Activity: From the data below, repeat exactly the lines from the line with "(clearRx s).acc = s.acc := rfl" to the line with "(clearRx s).ie = s.ie := rfl", both included.

::::

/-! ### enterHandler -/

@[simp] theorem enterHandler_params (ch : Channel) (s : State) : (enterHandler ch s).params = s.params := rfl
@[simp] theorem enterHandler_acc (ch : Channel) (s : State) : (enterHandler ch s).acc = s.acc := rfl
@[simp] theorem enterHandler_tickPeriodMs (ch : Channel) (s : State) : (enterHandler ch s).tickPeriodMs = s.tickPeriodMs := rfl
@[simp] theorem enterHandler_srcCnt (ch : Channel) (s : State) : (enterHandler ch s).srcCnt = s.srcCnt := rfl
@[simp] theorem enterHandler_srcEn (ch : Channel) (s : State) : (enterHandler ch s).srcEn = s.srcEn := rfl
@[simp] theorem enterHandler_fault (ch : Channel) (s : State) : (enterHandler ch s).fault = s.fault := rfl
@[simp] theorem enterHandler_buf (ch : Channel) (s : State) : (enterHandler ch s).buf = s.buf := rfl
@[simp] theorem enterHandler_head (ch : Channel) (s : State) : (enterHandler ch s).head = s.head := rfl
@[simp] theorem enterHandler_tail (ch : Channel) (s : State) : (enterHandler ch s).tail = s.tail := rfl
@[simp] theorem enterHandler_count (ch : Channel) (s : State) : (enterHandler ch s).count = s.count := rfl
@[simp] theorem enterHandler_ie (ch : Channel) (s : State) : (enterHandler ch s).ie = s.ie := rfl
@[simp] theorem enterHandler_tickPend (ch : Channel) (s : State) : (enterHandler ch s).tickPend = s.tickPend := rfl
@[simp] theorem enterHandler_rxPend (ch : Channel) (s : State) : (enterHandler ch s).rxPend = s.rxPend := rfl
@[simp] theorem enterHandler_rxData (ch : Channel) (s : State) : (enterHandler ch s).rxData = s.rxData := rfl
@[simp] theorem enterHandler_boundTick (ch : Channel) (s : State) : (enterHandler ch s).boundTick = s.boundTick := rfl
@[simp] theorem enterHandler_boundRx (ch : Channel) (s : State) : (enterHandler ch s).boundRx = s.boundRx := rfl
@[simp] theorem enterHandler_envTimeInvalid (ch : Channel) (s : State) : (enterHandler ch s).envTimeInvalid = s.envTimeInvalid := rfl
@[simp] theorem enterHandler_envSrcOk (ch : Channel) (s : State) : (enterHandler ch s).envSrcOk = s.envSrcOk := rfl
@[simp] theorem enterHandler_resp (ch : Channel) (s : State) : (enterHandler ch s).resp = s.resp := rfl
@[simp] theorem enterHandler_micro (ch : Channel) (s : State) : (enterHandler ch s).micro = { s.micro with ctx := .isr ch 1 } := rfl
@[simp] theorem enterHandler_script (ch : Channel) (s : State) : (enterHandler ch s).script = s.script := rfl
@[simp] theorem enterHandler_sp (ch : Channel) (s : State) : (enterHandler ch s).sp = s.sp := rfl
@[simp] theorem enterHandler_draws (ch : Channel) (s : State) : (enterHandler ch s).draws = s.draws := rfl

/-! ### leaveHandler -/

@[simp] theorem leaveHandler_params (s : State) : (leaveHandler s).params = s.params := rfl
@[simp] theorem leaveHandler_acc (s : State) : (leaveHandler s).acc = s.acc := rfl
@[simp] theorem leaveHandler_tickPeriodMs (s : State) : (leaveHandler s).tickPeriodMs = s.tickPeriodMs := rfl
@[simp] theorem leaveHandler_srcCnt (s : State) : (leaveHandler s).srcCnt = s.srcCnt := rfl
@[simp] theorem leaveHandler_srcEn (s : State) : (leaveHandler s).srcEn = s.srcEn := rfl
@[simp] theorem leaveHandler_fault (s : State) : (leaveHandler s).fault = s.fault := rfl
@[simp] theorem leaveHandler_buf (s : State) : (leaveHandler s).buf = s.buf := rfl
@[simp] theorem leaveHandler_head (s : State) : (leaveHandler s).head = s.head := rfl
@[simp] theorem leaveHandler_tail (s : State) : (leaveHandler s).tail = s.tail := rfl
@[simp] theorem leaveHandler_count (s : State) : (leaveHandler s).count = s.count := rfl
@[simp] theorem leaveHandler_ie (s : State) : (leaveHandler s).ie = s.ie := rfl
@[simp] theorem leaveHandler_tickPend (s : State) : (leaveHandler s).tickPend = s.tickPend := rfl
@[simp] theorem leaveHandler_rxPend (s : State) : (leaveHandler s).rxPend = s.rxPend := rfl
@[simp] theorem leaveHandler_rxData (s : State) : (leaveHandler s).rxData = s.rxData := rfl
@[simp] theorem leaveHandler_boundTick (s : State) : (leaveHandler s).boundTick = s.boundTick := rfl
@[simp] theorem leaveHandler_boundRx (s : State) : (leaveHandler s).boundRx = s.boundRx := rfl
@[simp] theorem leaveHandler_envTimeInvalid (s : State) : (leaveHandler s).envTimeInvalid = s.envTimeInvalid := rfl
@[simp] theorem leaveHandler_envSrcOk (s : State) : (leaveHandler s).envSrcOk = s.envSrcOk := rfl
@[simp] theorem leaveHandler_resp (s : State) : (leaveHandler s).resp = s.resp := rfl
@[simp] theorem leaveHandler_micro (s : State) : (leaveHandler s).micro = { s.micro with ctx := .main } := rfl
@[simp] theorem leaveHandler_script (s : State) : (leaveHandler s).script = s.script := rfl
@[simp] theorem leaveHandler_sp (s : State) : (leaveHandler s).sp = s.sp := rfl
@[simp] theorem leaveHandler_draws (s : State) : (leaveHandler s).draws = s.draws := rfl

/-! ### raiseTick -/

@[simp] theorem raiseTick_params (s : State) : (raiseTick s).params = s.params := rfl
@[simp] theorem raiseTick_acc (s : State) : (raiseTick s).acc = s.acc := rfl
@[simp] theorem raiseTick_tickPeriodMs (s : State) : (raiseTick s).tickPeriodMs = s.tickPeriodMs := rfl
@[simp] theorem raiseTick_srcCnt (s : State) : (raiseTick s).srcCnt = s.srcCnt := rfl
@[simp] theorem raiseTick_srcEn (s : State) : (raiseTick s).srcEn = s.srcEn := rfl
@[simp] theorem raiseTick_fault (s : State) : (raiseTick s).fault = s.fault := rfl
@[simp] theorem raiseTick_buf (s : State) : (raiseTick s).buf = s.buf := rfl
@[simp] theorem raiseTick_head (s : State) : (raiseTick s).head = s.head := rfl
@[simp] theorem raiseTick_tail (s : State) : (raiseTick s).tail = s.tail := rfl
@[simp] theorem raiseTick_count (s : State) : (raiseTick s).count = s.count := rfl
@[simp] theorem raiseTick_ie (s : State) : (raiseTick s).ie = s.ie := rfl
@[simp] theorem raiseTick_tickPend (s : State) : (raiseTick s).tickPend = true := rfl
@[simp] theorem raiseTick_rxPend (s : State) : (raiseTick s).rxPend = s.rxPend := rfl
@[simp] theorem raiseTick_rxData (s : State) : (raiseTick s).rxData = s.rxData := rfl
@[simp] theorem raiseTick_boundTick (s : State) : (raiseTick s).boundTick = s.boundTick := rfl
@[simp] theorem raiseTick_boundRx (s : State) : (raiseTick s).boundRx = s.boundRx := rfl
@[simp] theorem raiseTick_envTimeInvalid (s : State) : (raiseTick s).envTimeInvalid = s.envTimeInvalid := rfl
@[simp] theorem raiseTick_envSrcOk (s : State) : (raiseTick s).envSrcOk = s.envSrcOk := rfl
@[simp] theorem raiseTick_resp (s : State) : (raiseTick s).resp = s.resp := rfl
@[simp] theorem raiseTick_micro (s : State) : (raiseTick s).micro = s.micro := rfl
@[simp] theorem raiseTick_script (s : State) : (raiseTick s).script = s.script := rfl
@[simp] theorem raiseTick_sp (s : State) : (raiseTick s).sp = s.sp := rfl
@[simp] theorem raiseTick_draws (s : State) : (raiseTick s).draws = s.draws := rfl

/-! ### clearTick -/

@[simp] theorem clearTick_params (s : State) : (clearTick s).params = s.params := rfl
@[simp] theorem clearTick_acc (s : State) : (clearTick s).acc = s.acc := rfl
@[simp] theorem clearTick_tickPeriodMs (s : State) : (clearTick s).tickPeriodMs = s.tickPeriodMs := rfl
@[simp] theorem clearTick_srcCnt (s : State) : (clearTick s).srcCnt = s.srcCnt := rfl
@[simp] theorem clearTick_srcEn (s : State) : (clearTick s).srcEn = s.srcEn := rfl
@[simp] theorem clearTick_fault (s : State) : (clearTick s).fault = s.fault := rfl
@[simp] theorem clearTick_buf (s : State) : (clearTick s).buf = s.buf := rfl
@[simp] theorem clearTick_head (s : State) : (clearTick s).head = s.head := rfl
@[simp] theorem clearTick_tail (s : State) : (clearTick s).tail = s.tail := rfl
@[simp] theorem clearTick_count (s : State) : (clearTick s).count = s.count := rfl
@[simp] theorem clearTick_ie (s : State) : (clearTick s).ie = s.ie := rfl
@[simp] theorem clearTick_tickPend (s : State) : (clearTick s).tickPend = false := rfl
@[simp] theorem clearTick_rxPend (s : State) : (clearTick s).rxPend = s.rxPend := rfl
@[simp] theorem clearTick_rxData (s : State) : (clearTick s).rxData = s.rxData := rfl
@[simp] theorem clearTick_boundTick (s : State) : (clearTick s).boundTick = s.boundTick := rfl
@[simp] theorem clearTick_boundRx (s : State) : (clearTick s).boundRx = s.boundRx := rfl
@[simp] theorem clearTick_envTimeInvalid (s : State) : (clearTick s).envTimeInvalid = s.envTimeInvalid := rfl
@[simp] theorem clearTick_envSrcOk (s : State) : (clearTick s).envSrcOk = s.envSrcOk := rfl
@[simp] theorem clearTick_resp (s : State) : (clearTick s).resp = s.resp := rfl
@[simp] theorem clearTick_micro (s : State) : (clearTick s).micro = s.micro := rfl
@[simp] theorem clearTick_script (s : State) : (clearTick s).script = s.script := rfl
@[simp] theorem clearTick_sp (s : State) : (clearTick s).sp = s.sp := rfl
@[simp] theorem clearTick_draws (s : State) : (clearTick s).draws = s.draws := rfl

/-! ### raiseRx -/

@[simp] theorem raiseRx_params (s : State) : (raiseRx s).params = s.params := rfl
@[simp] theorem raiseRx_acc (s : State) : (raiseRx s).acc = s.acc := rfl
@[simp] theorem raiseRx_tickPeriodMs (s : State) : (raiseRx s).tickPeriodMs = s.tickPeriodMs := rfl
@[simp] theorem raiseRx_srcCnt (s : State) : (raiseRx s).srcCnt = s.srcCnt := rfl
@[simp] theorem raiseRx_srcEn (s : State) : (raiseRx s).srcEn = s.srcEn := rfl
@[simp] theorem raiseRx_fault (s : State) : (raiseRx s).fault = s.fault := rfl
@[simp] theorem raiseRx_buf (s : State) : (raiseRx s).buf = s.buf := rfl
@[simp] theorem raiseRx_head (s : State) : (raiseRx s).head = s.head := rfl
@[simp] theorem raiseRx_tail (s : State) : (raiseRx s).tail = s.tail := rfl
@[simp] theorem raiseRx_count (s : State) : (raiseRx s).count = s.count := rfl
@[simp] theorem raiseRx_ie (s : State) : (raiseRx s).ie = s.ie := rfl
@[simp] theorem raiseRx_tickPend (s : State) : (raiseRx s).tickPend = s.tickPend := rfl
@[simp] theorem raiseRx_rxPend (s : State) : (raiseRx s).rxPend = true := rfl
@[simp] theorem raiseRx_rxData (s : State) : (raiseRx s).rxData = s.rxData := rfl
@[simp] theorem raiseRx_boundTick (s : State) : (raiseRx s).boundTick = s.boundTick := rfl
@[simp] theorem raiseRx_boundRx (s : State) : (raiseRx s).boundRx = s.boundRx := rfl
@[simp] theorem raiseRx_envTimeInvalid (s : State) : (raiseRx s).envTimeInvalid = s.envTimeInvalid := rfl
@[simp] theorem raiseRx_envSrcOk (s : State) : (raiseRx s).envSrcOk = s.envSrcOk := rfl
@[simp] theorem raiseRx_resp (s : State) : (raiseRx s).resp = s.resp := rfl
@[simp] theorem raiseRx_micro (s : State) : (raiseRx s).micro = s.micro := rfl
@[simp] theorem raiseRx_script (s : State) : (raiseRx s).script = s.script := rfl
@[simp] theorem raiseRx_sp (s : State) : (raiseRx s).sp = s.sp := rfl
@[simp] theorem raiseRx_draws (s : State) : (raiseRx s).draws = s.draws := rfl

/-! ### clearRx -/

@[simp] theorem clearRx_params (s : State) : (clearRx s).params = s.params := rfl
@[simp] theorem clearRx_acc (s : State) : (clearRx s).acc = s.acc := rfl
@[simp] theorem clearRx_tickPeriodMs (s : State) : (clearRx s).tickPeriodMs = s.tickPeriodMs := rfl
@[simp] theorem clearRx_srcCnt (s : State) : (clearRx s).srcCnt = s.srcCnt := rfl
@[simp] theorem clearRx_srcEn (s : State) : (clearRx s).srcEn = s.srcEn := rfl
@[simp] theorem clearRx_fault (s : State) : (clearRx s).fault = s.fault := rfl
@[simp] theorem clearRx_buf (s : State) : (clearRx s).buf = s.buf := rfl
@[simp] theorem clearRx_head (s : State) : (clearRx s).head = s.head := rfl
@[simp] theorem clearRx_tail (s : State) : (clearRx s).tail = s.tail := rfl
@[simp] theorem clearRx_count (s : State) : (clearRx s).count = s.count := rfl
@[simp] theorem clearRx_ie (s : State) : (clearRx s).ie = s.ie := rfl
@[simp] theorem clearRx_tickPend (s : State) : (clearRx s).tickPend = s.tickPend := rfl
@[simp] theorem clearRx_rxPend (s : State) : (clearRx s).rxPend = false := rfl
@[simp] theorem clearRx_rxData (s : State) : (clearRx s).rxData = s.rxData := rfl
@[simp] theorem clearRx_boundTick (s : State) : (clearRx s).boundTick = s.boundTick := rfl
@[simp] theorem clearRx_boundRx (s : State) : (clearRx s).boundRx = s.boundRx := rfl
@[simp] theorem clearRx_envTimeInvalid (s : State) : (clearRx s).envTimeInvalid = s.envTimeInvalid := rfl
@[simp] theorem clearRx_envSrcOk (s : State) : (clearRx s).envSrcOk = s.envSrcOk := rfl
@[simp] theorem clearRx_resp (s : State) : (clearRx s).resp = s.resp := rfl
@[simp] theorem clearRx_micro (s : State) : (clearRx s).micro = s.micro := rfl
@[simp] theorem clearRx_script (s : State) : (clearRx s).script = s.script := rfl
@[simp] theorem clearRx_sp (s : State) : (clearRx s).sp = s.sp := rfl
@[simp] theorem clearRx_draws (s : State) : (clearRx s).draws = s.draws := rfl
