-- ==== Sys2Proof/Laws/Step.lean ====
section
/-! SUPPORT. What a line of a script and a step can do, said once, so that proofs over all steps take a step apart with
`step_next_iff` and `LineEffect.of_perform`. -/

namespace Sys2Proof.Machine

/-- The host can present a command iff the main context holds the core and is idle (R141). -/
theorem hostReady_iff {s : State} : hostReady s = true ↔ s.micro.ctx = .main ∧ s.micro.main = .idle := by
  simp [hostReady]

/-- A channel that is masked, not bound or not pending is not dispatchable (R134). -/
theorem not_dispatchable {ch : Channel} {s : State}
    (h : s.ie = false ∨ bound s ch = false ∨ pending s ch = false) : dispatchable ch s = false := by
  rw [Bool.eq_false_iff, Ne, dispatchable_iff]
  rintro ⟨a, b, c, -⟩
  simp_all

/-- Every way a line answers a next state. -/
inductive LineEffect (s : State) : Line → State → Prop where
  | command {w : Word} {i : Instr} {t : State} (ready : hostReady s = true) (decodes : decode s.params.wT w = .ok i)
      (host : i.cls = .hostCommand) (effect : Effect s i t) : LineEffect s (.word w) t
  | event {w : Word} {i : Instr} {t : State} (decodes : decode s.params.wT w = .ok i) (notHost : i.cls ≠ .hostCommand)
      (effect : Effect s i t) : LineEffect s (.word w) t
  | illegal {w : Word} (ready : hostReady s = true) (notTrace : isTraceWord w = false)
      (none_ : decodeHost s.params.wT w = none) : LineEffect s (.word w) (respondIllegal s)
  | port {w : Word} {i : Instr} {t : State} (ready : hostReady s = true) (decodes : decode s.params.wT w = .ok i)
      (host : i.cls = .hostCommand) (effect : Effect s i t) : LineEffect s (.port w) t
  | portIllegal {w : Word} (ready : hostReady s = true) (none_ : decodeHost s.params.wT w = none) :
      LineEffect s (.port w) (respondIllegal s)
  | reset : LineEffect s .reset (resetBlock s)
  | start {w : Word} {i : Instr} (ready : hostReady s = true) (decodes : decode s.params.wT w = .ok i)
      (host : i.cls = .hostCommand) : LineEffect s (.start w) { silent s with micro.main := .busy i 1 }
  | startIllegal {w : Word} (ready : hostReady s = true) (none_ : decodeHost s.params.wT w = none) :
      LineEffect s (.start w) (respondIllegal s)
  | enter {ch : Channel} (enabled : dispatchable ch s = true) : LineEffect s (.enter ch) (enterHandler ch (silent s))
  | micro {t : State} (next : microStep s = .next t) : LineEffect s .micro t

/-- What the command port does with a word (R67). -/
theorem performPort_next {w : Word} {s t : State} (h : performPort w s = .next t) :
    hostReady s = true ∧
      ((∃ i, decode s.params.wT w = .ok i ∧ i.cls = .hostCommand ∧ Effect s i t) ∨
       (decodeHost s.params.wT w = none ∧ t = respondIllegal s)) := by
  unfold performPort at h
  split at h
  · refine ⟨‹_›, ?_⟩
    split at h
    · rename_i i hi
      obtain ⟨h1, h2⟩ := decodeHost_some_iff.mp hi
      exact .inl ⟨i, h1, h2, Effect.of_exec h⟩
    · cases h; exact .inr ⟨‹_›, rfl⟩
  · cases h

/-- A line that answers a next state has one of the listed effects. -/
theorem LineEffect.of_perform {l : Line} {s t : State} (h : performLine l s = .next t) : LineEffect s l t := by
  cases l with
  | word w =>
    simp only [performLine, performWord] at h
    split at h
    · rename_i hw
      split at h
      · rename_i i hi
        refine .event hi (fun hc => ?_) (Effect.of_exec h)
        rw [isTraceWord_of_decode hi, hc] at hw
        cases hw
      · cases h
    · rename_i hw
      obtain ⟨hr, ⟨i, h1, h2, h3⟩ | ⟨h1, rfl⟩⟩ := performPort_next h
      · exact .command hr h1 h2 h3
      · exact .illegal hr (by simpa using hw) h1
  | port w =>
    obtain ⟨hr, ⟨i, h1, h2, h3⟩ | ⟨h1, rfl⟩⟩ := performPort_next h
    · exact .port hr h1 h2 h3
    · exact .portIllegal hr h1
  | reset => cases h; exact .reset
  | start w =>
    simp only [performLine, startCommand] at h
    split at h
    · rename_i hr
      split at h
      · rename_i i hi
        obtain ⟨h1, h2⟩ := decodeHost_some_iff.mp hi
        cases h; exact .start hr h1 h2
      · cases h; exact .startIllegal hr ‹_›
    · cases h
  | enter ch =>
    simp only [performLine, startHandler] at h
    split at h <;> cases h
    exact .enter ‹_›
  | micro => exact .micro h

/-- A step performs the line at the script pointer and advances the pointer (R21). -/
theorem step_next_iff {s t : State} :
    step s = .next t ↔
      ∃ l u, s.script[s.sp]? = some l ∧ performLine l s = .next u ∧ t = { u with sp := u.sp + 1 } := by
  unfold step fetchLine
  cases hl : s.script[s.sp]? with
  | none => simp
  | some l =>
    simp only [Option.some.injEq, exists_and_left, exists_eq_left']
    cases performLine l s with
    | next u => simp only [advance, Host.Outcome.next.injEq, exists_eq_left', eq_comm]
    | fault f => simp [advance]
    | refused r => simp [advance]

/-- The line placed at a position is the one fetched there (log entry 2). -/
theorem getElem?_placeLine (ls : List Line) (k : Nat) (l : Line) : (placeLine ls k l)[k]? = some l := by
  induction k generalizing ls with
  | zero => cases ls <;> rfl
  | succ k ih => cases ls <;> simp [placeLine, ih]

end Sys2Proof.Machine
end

::::

Exercise result:
@[simp] theorem clearRx_acc (s : State) : (clearRx s).acc = s.acc := rfl
@[simp] theorem clearRx_tickPeriodMs (s : State) : (clearRx s).tickPeriodMs = s.tickPeriodMs := rfl
@[simp] theorem clearRx_srcCnt (s : State) : (clearRx s).srcCnt = s.srcCnt := rfl
@[simp] theorem clearRx_srcEn (s : State) : (clearRx s).srcEn = s.srcEn := rfl
@[simp] theorem clearRx_fault (s : State) : (clearRx s).fault = s.fault := rfl
@[simp] theorem clearRx_buf (s : State) : (clearRx s).buf = s.buf := rfl
@[simp] theorem clearRx_head (s : State) : (clearRx s).head = s.head := rfl
@[simp] theorem clearRx_tail (s : State) : (clearRx s).tail = s.tail := rfl
@[simp] theorem clearRx_count (s : State) : (clearRx s).count = s.count := rfl
@[simp] theorem clearRx_ie (s : State) : (clearRx s).ie = s.ie := rfl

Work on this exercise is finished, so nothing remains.